-- ==== Sys2Proof/Tests/Slice0.lean ====
section
/-! SUPPORT. Tests of one step each, with the expected values of `95_test_vectors.md` (the id stands in
each test's comment), and one witness of the hypotheses of each statement. -/

namespace Sys2Proof.Tests.Slice0

open Sys2Proof Sys2Proof.Machine

/-- The default instance, the host having driven the request of a call. -/
def asking (c : Call Params.standard) : State := State.reset.present (encodeCall c)

/-- A text on the default string port. -/
def text (cs : List (BitVec 8)) : Vector (BitVec Params.standard.charW) Params.standard.smax :=
  stringOf 64 fun i => cs.getD i 0

/-- `status`, `r`, `r_w`, `e_a`, `e_b` of an outcome. -/
def answered : Host.Outcome State Fault Refusal → List Nat
  | .next t =>
    [t.rsp.status.toNat, t.rsp.r.toNat, t.rsp.r_w.toNat, t.rsp.e_a.toNat, t.rsp.e_b.toNat]
  | _ => []

/-- `status`, `r_sign`, `r_exp`, `r_man`, `r_w`, `e_a`, `e_b` of an outcome. -/
def fields : Host.Outcome State Fault Refusal → List Nat
  | .next t =>
    [t.rsp.status.toNat, t.rsp.r_sign.toNat, t.rsp.r_exp.toNat, t.rsp.r_man.toNat, t.rsp.r_w.toNat,
      t.rsp.e_a.toNat, t.rsp.e_b.toNat]
  | _ => []

/-- `status`, `o_len`, and the characters below position `n` of an outcome. -/
def shown (n : Nat) : Host.Outcome State Fault Refusal → List Nat
  | .next t =>
    t.rsp.status.toNat :: t.rsp.o_len.toNat :: (t.rsp.o.toList.take n).map BitVec.toNat
  | _ => []

/-! ### Decoding: the words of `30_encoding.md` rule R35, bit 3 first -/

theorem test_decode_reinterp : decode [0b00000000#8] = .ok (.reinterp, []) := by rfl
theorem test_decode_reinterpI32 : decode [0b00000001#8] = .ok (.reinterpI32, []) := by rfl
theorem test_decode_reinterpF32 : decode [0b00000010#8] = .ok (.reinterpF32, []) := by rfl
theorem test_decode_split : decode [0b00000011#8] = .ok (.split, []) := by rfl
theorem test_decode_assemble : decode [0b00000100#8] = .ok (.assemble, []) := by rfl
theorem test_decode_bitinc : decode [0b00000101#8] = .ok (.bitinc, []) := by rfl
theorem test_decode_bitdec : decode [0b00000110#8] = .ok (.bitdec, []) := by rfl
theorem test_decode_parsebin : decode [0b00000111#8] = .ok (.parsebin, []) := by rfl
theorem test_decode_renderbin : decode [0b00001000#8] = .ok (.renderbin, []) := by rfl
theorem test_decode_reserved9 : decode [0b00001001#8] = .ok (.reserved9, []) := by rfl
theorem test_decode_reserved10 : decode [0b00001010#8] = .ok (.reserved10, []) := by rfl
theorem test_decode_reserved11 : decode [0b00001011#8] = .ok (.reserved11, []) := by rfl
theorem test_decode_reserved12 : decode [0b00001100#8] = .ok (.reserved12, []) := by rfl
theorem test_decode_reserved13 : decode [0b00001101#8] = .ok (.reserved13, []) := by rfl
theorem test_decode_reserved14 : decode [0b00001110#8] = .ok (.reserved14, []) := by rfl
theorem test_decode_reserved15 : decode [0b00001111#8] = .ok (.reserved15, []) := by rfl
theorem test_decode_refuses : decode [0b00010000#8] = .error (.bitsAboveOp 0b00010000#8) := by rfl
theorem test_decode_no_byte : decode [] = .error .noByte := by rfl
theorem test_decodeTableWord :
    decodeTableWord 8 15 = some .reserved15 ∧ decodeTableWord 8 16 = none ∧
      decodeTableWord 8 256 = none := by decide

/-! ### WellFormed refuses an ill-formed request, and so does the block (rule R86) -/

theorem test_refuses_tag_zero : ¬ WellFormed .bitinc (asking (.bitinc 0x3F800000 0)).req := by decide
theorem test_refuses_tag_above : ¬ WellFormed .split (asking (.split 0x3F800000 9)).req := by decide
theorem test_refuses_long_text : ¬ WellFormed .parsebin (asking (.parsebin (text []) 65 100)).req := by
  decide
/-- Vectors U50, F23, K25. -/
theorem test_block_refuses :
    answered (step (asking (.bitinc 0x3F800000 0))) = [6, 0, 0, 0, 8] ∧
      answered (step (asking (.split 0x3F800000 9))) = [6, 0, 0, 9, 8] ∧
      answered (step (asking (.parsebin (text []) 65 100))) = [6, 0, 0, 65, 64] := by decide

/-! ### Vectors -/

/-- B2. -/
theorem test_reinterp_width : answered (step (asking (.reinterp 0xBEEF 2 4))) = [3, 0, 0, 4, 2] := by
  decide
/-- B5. -/
theorem test_reinterp_upper_bits :
    answered (step (asking (.reinterp 0xAABBCCDD11223344 4 4))) = [0, 0x11223344, 4, 0, 0] := by decide
/-- B13, and B16. -/
theorem test_reinterpI32 :
    answered (step (asking (.reinterpI32 0xFFFFFFFF 4))) = [0, 0xFFFFFFFF, 4, 0, 0] ∧
      answered (step (asking (.reinterpI32 0x1122334455667788 8))) = [3, 0, 0, 4, 8] := by decide
/-- B20, and B23. -/
theorem test_reinterpF32 :
    answered (step (asking (.reinterpF32 0x7FA00001 4))) = [0, 0x7FA00001, 4, 0, 0] ∧
      answered (step (asking (.reinterpF32 0x1234 1))) = [3, 0, 0, 4, 1] := by decide
/-- F14. -/
theorem test_split_nan : fields (step (asking (.split 0xFFC12345 4))) = [0, 1, 255, 4268869, 0, 0, 0] := by
  decide
/-- F5, and F19. -/
theorem test_split_boundary :
    fields (step (asking (.split 0x00800000 4))) = [0, 0, 1, 0, 0, 0, 0] ∧
      fields (step (asking (.split 0x3F800000 8))) = [3, 0, 0, 0, 0, 4, 8] := by decide
/-- A12, and A15. -/
theorem test_assemble_masks :
    answered (step (asking (.assemble 3 0x17F 0x00C00000))) = [0, 0xBFC00000, 4, 0, 0] ∧
      answered (step (asking (.assemble 0x80000001 0x80000080 0x80000000))) =
        [0, 0xC0000000, 4, 0, 0] := by decide
/-- E8: `ASSEMBLE` reads neither tag. -/
theorem test_assemble_no_tag :
    answered (step { State.reset with
      req := { (Request.zero Params.standard) with op := 4, s_len := 65535 } }) = [0, 0, 4, 0, 0] := by
  decide
/-- U2, U4, U6. -/
theorem test_bitinc_zero :
    answered (step (asking (.bitinc 0x80000000 4))) = [0, 0x00000001, 4, 0, 0] ∧
      answered (step (asking (.bitinc 0x80000001 4))) = [0, 0x80000000, 4, 0, 0] ∧
      answered (step (asking (.bitinc 0x80800000 4))) = [0, 0x807FFFFF, 4, 0, 0] := by decide
/-- S6, S8, U45. -/
theorem test_bitinc_special :
    answered (step (asking (.bitinc 0xFF800000 4))) = [0, 0xFF7FFFFF, 4, 0, 0] ∧
      answered (step (asking (.bitinc 0x7F800000 4))) = [0, 0x7F800000, 4, 0, 0] ∧
      answered (step (asking (.bitinc 0x7FA00001 4))) = [0, 0x7FA00001, 4, 0, 0] := by decide
/-- S5, U42, U47. -/
theorem test_bitdec_zero :
    answered (step (asking (.bitdec 0x00000000 4))) = [0, 0x80000001, 4, 0, 0] ∧
      answered (step (asking (.bitdec 0x80000002 4))) = [0, 0x80000003, 4, 0, 0] ∧
      answered (step (asking (.bitdec 0xFFFFFFFF00000000 4))) = [0, 0x80000001, 4, 0, 0] := by decide
/-- S7, U26, U44. -/
theorem test_bitdec_special :
    answered (step (asking (.bitdec 0x7F800000 4))) = [0, 0x7F7FFFFF, 4, 0, 0] ∧
      answered (step (asking (.bitdec 0xFF7FFFFF 4))) = [0, 0xFF800000, 4, 0, 0] ∧
      answered (step (asking (.bitdec 0xFF800001 4))) = [0, 0xFF800001, 4, 0, 0] := by decide
/-- Q1: the quirk. -/
theorem test_parsebin_offender :
    answered (step (asking (.parsebin (text [0x31, 0x30, 0x32]) 3 10))) = [2, 0x32, 4, 0, 0] := by decide
/-- K17: the leading one of 33 digits is shifted out. -/
theorem test_parsebin_wraps :
    answered (step (asking (.parsebin (text (0x31 :: List.replicate 32 0x30)) 33 40))) =
      [0, 0, 4, 0, 0] := by decide
/-- T1: the source's truncation example, and that the slots after the string are 0. -/
theorem test_renderbin_truncates :
    shown 5 (step (asking (.renderbin 0x16 4 3))) = [0, 3, 0x31, 0x31, 0x30, 0, 0] := by decide
/-- T20, T33, T7. -/
theorem test_renderbin_lengths :
    shown 10 (step (asking (.renderbin 0x0100 2 0))) =
        [0, 9, 0x31, 0x30, 0x30, 0x30, 0x30, 0x30, 0x30, 0x30, 0x30, 0] ∧
      answered (step (asking (.renderbin 0x16 4 0x7FFFFFFF))) = [4, 0, 0, 2147483647, 32] ∧
      shown 2 (step (asking (.renderbin 0 4 0))) = [0, 1, 0x30, 0] := by decide
/-- E4: `ERR_OP` before `ERR_REQ`. -/
theorem test_reserved_first :
    answered (step { State.reset with
      req := { (Request.zero Params.standard) with op := 12, s_len := 65535 } }) = [5, 0, 0, 12, 0] := by
  decide
/-- E1, E2, E3. -/
theorem test_reserved :
    [Call.reserved9, .reserved10, .reserved11, .reserved13, .reserved14, .reserved15].map
      (fun c => answered (step (asking c))) =
      [[5, 0, 0, 9, 0], [5, 0, 0, 10, 0], [5, 0, 0, 11, 0], [5, 0, 0, 13, 0], [5, 0, 0, 14, 0],
        [5, 0, 0, 15, 0]] := by decide
/-- The wires of `"102"` (the conventions of `95_test_vectors.md`). -/
theorem test_wires_of_102 : stringWires (⟨#[0x31#8, 0x30#8, 0x32#8], rfl⟩) = 0x323031#24 := by decide
/-- The machine at reset steps, and its response stays (`70_reset_and_hazards.md` rule R95). -/
theorem test_reset_step : step State.reset = .next { State.reset with draws := 1 } := by rfl
/-- The word is placed where the step finds it. -/
theorem test_withFetchWord :
    answered (step (State.reset.withFetchWord 8 15)) = [5, 0, 0, 15, 0] ∧
      answered (step (State.reset.withFetchWord 8 4)) = [0, 0, 4, 0, 0] := by decide
/-- The response ports follow the request ports before any step (`10_state.md` rule R18): U2, E1. -/
theorem test_response_follows :
    answered (.next (asking (.bitinc 0x80000000 4))) = [0, 0x00000001, 4, 0, 0] ∧
      answered (.next (State.reset.withFetchWord 8 9)) = [5, 0, 0, 9, 0] := by decide

/-! ### Witnesses: each statement's hypotheses are met, at the ends of their ranges -/

theorem witness_PlacedCodeRuns :
    decodeTableWord 8 5 = some .bitinc ∧ decodeTableWord 8 15 = some .reserved15 ∧ 15 < 16 ∧
      16 ≤ 16 := by decide

theorem witness_ReservedCodesRaiseErrOp :
    9 ≤ (asking .reserved9).req.op.toNat ∧ 9 ≤ (asking .reserved15).req.op.toNat := by decide

theorem witness_MalformedRequestsRaiseErrReq :
    ((asking (.renderbin 1 0 0)).req.a_w.toNat = 0 ∧
      (asking (.renderbin 1 9 0)).params.wmax < (asking (.renderbin 1 9 0)).req.a_w.toNat ∧
      (asking (.parsebin (text []) 65 0)).params.smax <
        (asking (.parsebin (text []) 65 0)).req.s_len.toNat) ∧
    (1 ≤ (asking (.renderbin 1 1 0)).req.a_w.toNat ∧
      (asking (.renderbin 1 8 0)).req.a_w.toNat ≤ (asking (.renderbin 1 8 0)).params.wmax ∧
      (asking (.parsebin (text []) 64 0)).req.s_len.toNat ≤
        (asking (.parsebin (text []) 64 0)).params.smax) ∧
    ∃ t, exec .renderbin (asking (.renderbin 1 1 0)) = .next t :=
  ⟨by decide, by decide, _, rfl⟩

theorem witness_WidthMismatchRaisesErrWidth :
    TagFits (asking (.reinterp 0xBEEF 2 255)).params (asking (.reinterp 0xBEEF 2 255)).req.a_w ∧
      (asking (.reinterp 0xBEEF 2 255)).req.a_w ≠ 255 ∧
      TagFits (asking (.split 1 4)).params (asking (.split 1 4)).req.a_w ∧
      (asking (.split 1 4)).req.a_w = 4 ∧
      TagFits (asking (.split 1 8)).params (asking (.split 1 8)).req.a_w ∧
      (asking (.split 1 8)).req.a_w ≠ 4 := by decide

——

**TASK PROMPT**.
Everything above from the line with "answered (step (asking (.reinterp 0xAABBCCDD11223344" to the line with "answered (step (asking (.bitinc 0x80000001", both included, must be repeated exactly, and nothing outside that range.

**FINAL ANSWER**.
    answered (step (asking (.reinterp 0xAABBCCDD11223344 4 4))) = [0, 0x11223344, 4, 0, 0] := by decide
/-- B13, and B16. -/
theorem test_reinterpI32 :
    answered (step (asking (.reinterpI32 0xFFFFFFFF 4))) = [0, 0xFFFFFFFF, 4, 0, 0] ∧
      answered (step (asking (.reinterpI32 0x1122334455667788 8))) = [3, 0, 0, 4, 8] := by decide
/-- B20, and B23. -/
theorem test_reinterpF32 :
    answered (step (asking (.reinterpF32 0x7FA00001 4))) = [0, 0x7FA00001, 4, 0, 0] ∧
      answered (step (asking (.reinterpF32 0x1234 1))) = [3, 0, 0, 4, 1] := by decide
/-- F14. -/
theorem test_split_nan : fields (step (asking (.split 0xFFC12345 4))) = [0, 1, 255, 4268869, 0, 0, 0] := by
  decide
/-- F5, and F19. -/
theorem test_split_boundary :
    fields (step (asking (.split 0x00800000 4))) = [0, 0, 1, 0, 0, 0, 0] ∧
      fields (step (asking (.split 0x3F800000 8))) = [3, 0, 0, 0, 0, 4, 8] := by decide
/-- A12, and A15. -/
theorem test_assemble_masks :
    answered (step (asking (.assemble 3 0x17F 0x00C00000))) = [0, 0xBFC00000, 4, 0, 0] ∧
      answered (step (asking (.assemble 0x80000001 0x80000080 0x80000000))) =
        [0, 0xC0000000, 4, 0, 0] := by decide
/-- E8: `ASSEMBLE` reads neither tag. -/
theorem test_assemble_no_tag :
    answered (step { State.reset with
      req := { (Request.zero Params.standard) with op := 4, s_len := 65535 } }) = [0, 0, 4, 0, 0] := by
  decide
/-- U2, U4, U6. -/
theorem test_bitinc_zero :
    answered (step (asking (.bitinc 0x80000000 4))) = [0, 0x00000001, 4, 0, 0] ∧
      answered (step (asking (.bitinc 0x80000001 4))) = [0, 0x80000000, 4, 0, 0] ∧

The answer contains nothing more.